Il bicchiere è mezzo pieno, o almeno sembra sia così. Charles Leclerc la pole position l'ha fatta a Baku, e ha pure assaporato la testa della classifica di un Gran Premio dopo oltre un anno e mezzo. Inoltre la Ferrari è salita al terzo posto del Mondiale Costruttori, scavalcando la McLaren dell'ottimo Norris. Ma l'occasione che si era venuta a creare era grossa e la Ferrari l'ha mancata. Una gara che si chiude con Verstappen ritirato e Hamilton e Bottas fuori dalla zona punti difficilmente ricapiterà in questa stagione. Come raramente rivedremo a breve un podio con Perez vincitore e con lui un pilota dell'Aston Martin e uno dell'Alpha Tauri. Lì su a festeggiare poteva anzi doveva esserci uno dei piloti della Ferrari.

Verstappen fuori, Hamilton fuori dalla zona punti

Verstappen aveva la gara in pugno, ma si è ritirato a causa di una foratura, Hamilton che poteva approfittarne invece ha commesso un errore ‘umiliante' (parole sue) ha chiuso al 15° posto, pure alle spalle di Mazepin e Mick Schumacher. Mentre Bottas ha vagato per tutto il weekend e non ha portato a casa nemmeno un punto. I tre che hanno monopolizzato vittorie (tutte tranne quelle di Perez nell'ultimo anno e mezzo) e podi (hanno realizzato il record storico) tutti insieme fuori dai punti.

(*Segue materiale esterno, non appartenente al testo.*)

-- ==== Sys2Proof/Config.lean ====
section
/-!
DEFINITION. What the spec leaves open, as constants with no body: free values (a result, a content or a choice the
spec does not state), and the functions that outside standards or physical parts fix and this model leaves
uninterpreted. Nothing can be proved about their values; each is named in the assumption log.
-/
namespace Sys2Proof.Config

/-- The n-th free 64-bit value of a run (assumption 2). A step that needs one advances State.freeCount. -/
opaque freeValue : Nat → BitVec 64

/-- The output bytes of SHAKE256 for a message and an output length (R640; assumption 20). -/
opaque shakeOut : List (BitVec 8) → (n : Nat) → Vector (BitVec 8) n
/-- SHAKE256 of a message (bytes), as the wanted number of output bytes. -/
def shake256 (m : List (BitVec 8)) (n : Nat) : List (BitVec 8) := (shakeOut m n).toList

/-- The output bytes of KMAC256 under a key, of a message, for an output length and customisation bytes (R532, R640;
assumption 20). -/
opaque kmacOut : List (BitVec 8) → List (BitVec 8) → List (BitVec 8) → (n : Nat) → Vector (BitVec 8) n
/-- KMAC256 under a key, of a message, with the wanted output length and the customisation bytes. -/
def kmac256 (k m : List (BitVec 8)) (n : Nat) (text : List (BitVec 8)) : List (BitVec 8) := (kmacOut k m text n).toList

/-- The SLH-DSA verification of R641: variant (true for 256s), public key, message, signature (assumption 20). -/
opaque slhVerify : Bool → List (BitVec 8) → List (BitVec 8) → List (BitVec 8) → Bool

/-- The SLH-DSA-SHAKE-256f public key of 96 derived bytes (R629; assumption 20). -/
opaque slhKey : List (BitVec 8) → Vector (BitVec 8) 64
def slhPublic (bs : List (BitVec 8)) : List (BitVec 8) := (slhKey bs).toList

/-- The SLH-DSA-SHAKE-256f signature of the identity key from 96 derived bytes, with a context string, over a message
(R631; assumption 20). -/
opaque slhSig : List (BitVec 8) → List (BitVec 8) → List (BitVec 8) → Vector (BitVec 8) 49856
def slhSign (sk ctx m : List (BitVec 8)) : List (BitVec 8) := (slhSig sk ctx m).toList

/-- The PUF key that SEC reconstructs, which nothing can read (R616, R628; assumption 20). -/
opaque pufKey : List (BitVec 8)

/-- IDSEED of the fuse array, which nothing can read (R616, R617; assumption 20). -/
opaque idSeed : List (BitVec 8)

/-- The digest of the Boot ROM contents that extends MEAS0 (R626; assumption 20). -/
opaque romDigest : List (BitVec 8)

/-- A baseline as the Panel Sense Unit learns it from its eight counts (R766 gives no formula; assumption 40). -/
opaque panelLearn : List Nat → Nat

/-- Whether the Panel Sense Unit rounds an inexact quotient up: numerator and denominator (R766, R769; assumption 40). -/
opaque panelRoundUp : Int → Nat → Bool

end Sys2Proof.Config
end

Sul podio Perez, Vettel e Gasly

A quel punto la caccia era aperta. Chiaro che Sergio Perez era avvantaggiato, innanzitutto per il mezzo (guida la Red Bull) e poi perché era primo alla ripartenza. Ma gli altri due gradini del podio erano aperti a tutti. Vettel, che ha un feeling speciale con Baku, ha regalato all'Aston Martin il primo podio, passando dal terzo al secondo posto (dopo l'errore di Hamilton), e la terza piazza è stata appannaggio di un ottimo Gasly, che ha vinto il duello con Leclerc e Norris.

La gara di Leclerc e Sainz

Il monegasco non è riuscito a tenersi dietro Vettel e Gasly, ha perso due duelli, ha dormicchiato dopo la Safety Car prodotta dall'incidente di Stroll e non è stato lesto quando la gara è ripartita dopo la Bandiera Rossa. Carlos Sainz invece ha sbagliato dopo il pit stop, non è stato fortunato perché con le gomme ancora non in temperatura è andato lungo ed è scivolato fino alla 15esima posizione. Bravo a rimontare, lo spagnolo, che il podio a Montecarlo lo ha trovato in modo eccellente, ha chiuso all'ottavo posto. Probabilmente senza quell'errore avrebbe lottato per le prime tre posizioni, come ha fatto spesso quando ci sono state delle gare caotiche.